Take the data below and extract the lines from the one with "def hostFrame (s" to the one with "debug surface's stack", inclusive, exactly as written.
»»
-- ==== Sys2Proof/Machine/HostPort.lean ====
section
/-!
DEFINITION. The host interface (spec 60_exceptions.md R123 to R132): each boundary operation as a function that answers the new
state, or `none` where the operation is refused; the host's turn, in which the operations pending in the state are taken; and
the read accessors.
-/

namespace Sys2Proof.Machine

/-- Load(offset, words) (R124): in Ready only, within `[0, N)`, every word in `V_W`; writes `words[i]` to cell `offset + i`. -/
def hostLoad (offset : Int) (words : List Int) (s : State) : Option State :=
  if s.run = .ready ∧ 0 ≤ offset ∧ offset + words.length ≤ s.cfg.memSize ∧ words.all s.cfg.wordBits.contains then
    match s.memWriteList offset words with
    | .ok t => some t
    | .error _ => none
  else none

/-- Seed(offset, codes) (R124): the same operation on the core as Load. -/
def hostSeed (offset : Int) (codes : List Int) (s : State) : Option State := hostLoad offset codes s

/-- SetEntry(a) (R125): in Ready only; `a` is not checked against the memory. A value that is no word of `V_W` is refused
(DESIGN CHOICE, log entry 11; it concerns finite `W` only). -/
def hostSetEntry (a : Int) (s : State) : Option State :=
  if s.run = .ready ∧ s.cfg.inDomain a then some (s.setPc a) else none

/-- Run (40_dispatch.md R67): Ready to Running. -/
def hostRun (s : State) : Option State := if s.run = .ready then some (s.setRun .running) else none

/-- A line DeliverLine accepts (R129): every code in `[1, CHAR_MAX]`. A code that is no word of `V_W` cannot be stored and is
refused like one (DESIGN CHOICE, log entry 10; it concerns finite `W` only). -/
def State.acceptsLine (s : State) (line : List Int) : Bool :=
  line.all fun c => decide (1 ≤ c) && decide (c ≤ s.cfg.charMax) && s.cfg.wordBits.contains c

/-- DeliverLine(L) (R129), in Suspended(Input) only: the second phase of INT 2 (45_interrupt.md R107). -/
def hostDeliverLine (line : List Int) (s : State) : Option State :=
  match s.run with
  | .suspended (.input fpc) => if s.acceptsLine line then some (s.readLineDeliver fpc line) else none
  | _ => none

/-- Continue (R130), in Suspended(Debug) only: execution resumes at `pc`. -/
def hostResume (s : State) : Option State :=
  if s.run = .suspended .debug then some (s.setRun .running) else none

/-- Terminate (R130), in Suspended(Debug) only. -/
def hostTerminate (s : State) : Option State :=
  if s.run = .suspended .debug then some (s.setRun (.halted .debugTerminate)) else none

/-- One boundary operation (R123); `none` is a refusal, which changes nothing. -/
def hostAct (op : HostOp) (s : State) : Option State :=
  match op with
  | .load offset words => hostLoad offset words s
  | .seed offset codes => hostSeed offset codes s
  | .setEntry a => hostSetEntry a s
  | .run => hostRun s
  | .deliverLine line => hostDeliverLine line s
  | .resume => hostResume s
  | .terminate => hostTerminate s

/-- The host's turn, taken when the core itself takes no step (40_dispatch.md R70, R66; DESIGN CHOICE, log entries 4, 5): the first pending
operation is done or refused, and the answer returned; with none pending the state stays as it is. -/
def State.hostTurn (s : State) : State :=
  match s.inbox with
  | [] => s
  | op :: rest =>
    match hostAct op s with
    | some t => { t with inbox := rest, replies := t.replies ++ [.accepted] }
    | none => { s with inbox := rest, replies := s.replies ++ [.refused] }

/-! ### Read accessors -/

/-- What the host may read (R128). -/
inductive HostQuery where
  | reg (r : Reg)
  | pc
  | ef
  | zf
  | df
  | fs
  | cd
  /-- `k` cells from address `a` on. -/
  | cells (a : Int) (k : Nat)
  | run
  | out
  deriving DecidableEq, Repr

/-- What a read accessor returns. -/
inductive HostAnswer where
  | word (v : Int)
  | flag (b : Bool)
  | count (n : Nat)
  | words (vs : List Int)
  | runState (r : RunState)
  deriving DecidableEq, Repr

/-- The read accessors (R128), allowed in every run state and without effect; cells outside `[0, N)` are refused (DEDUCED from
R123 and 20_memory.md R32, log entry 14). -/
def hostRead (q : HostQuery) (s : State) : Option HostAnswer :=
  match q with
  | .reg r => some (.word (s.reg r))
  | .pc => some (.word s.pc)
  | .ef => some (.flag s.ef)
  | .zf => some (.flag s.zf)
  | .df => some (.flag s.df)
  | .fs => some (.word s.fs)
  | .cd => some (.count s.cd)
  | .cells a k =>
    if 0 ≤ a ∧ a + k ≤ s.cfg.memSize then some (.words ((List.range k).map fun i : Nat => s.cell (a + i))) else none
  | .run => some (.runState s.run)
  | .out => some (.words s.out)

/-- The debug surface's view of the current call frame's saved words (R127): the ten cells below FP (41_stack_frame.md R76),
saved R0 first, then R1 to R7, the return address and the saved frame size. -/
def hostFrame (s : State) : Option HostAnswer := hostRead (.cells (s.reg .fp - 10) 10) s

/-- `a` brought into `[0, N]`. -/
def State.clampAddress (s : State) (a : Int) : Int := max 0 (min a s.cfg.memSize)

/-- The address of the first cell of a stack window with `below` cells below SP. -/
def State.stackWindowStart (s : State) (below : Nat) : Int := s.clampAddress (s.reg .sp - below)

/-- The debug surface's stack window, around SP (R127): the `below` cells below SP, the cell at SP and the `above` cells above it,
as far as they lie in memory. How wide the window is and that it is cut at the ends of memory is open (DESIGN CHOICE, log
entry 18). -/
def hostStackWindow (below above : Nat) (s : State) : Option HostAnswer :=
  let first := s.stackWindowStart below
  hostRead (.cells first (s.clampAddress (s.reg .sp + above + 1) - first).toNat) s

/-- The debug surface's mnemonic at `pc`, when possible (R127): a lookup of the cell at `pc` in the opcode map. -/
def hostMnemonic (s : State) : Option String :=
  if s.isAddress s.pc then (opcodeMap.find? fun row => row.opcode == s.cell s.pc).map OpcodeRow.mnemonic else none

end Sys2Proof.Machine
end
««
Written solution:
def hostFrame (s : State) : Option HostAnswer := hostRead (.cells (s.reg .fp - 10) 10) s

/-- `a` brought into `[0, N]`. -/
def State.clampAddress (s : State) (a : Int) : Int := max 0 (min a s.cfg.memSize)

/-- The address of the first cell of a stack window with `below` cells below SP. -/
def State.stackWindowStart (s : State) (below : Nat) : Int := s.clampAddress (s.reg .sp - below)

/-- The debug surface's stack window, around SP (R127): the `below` cells below SP, the cell at SP and the `above` cells above it,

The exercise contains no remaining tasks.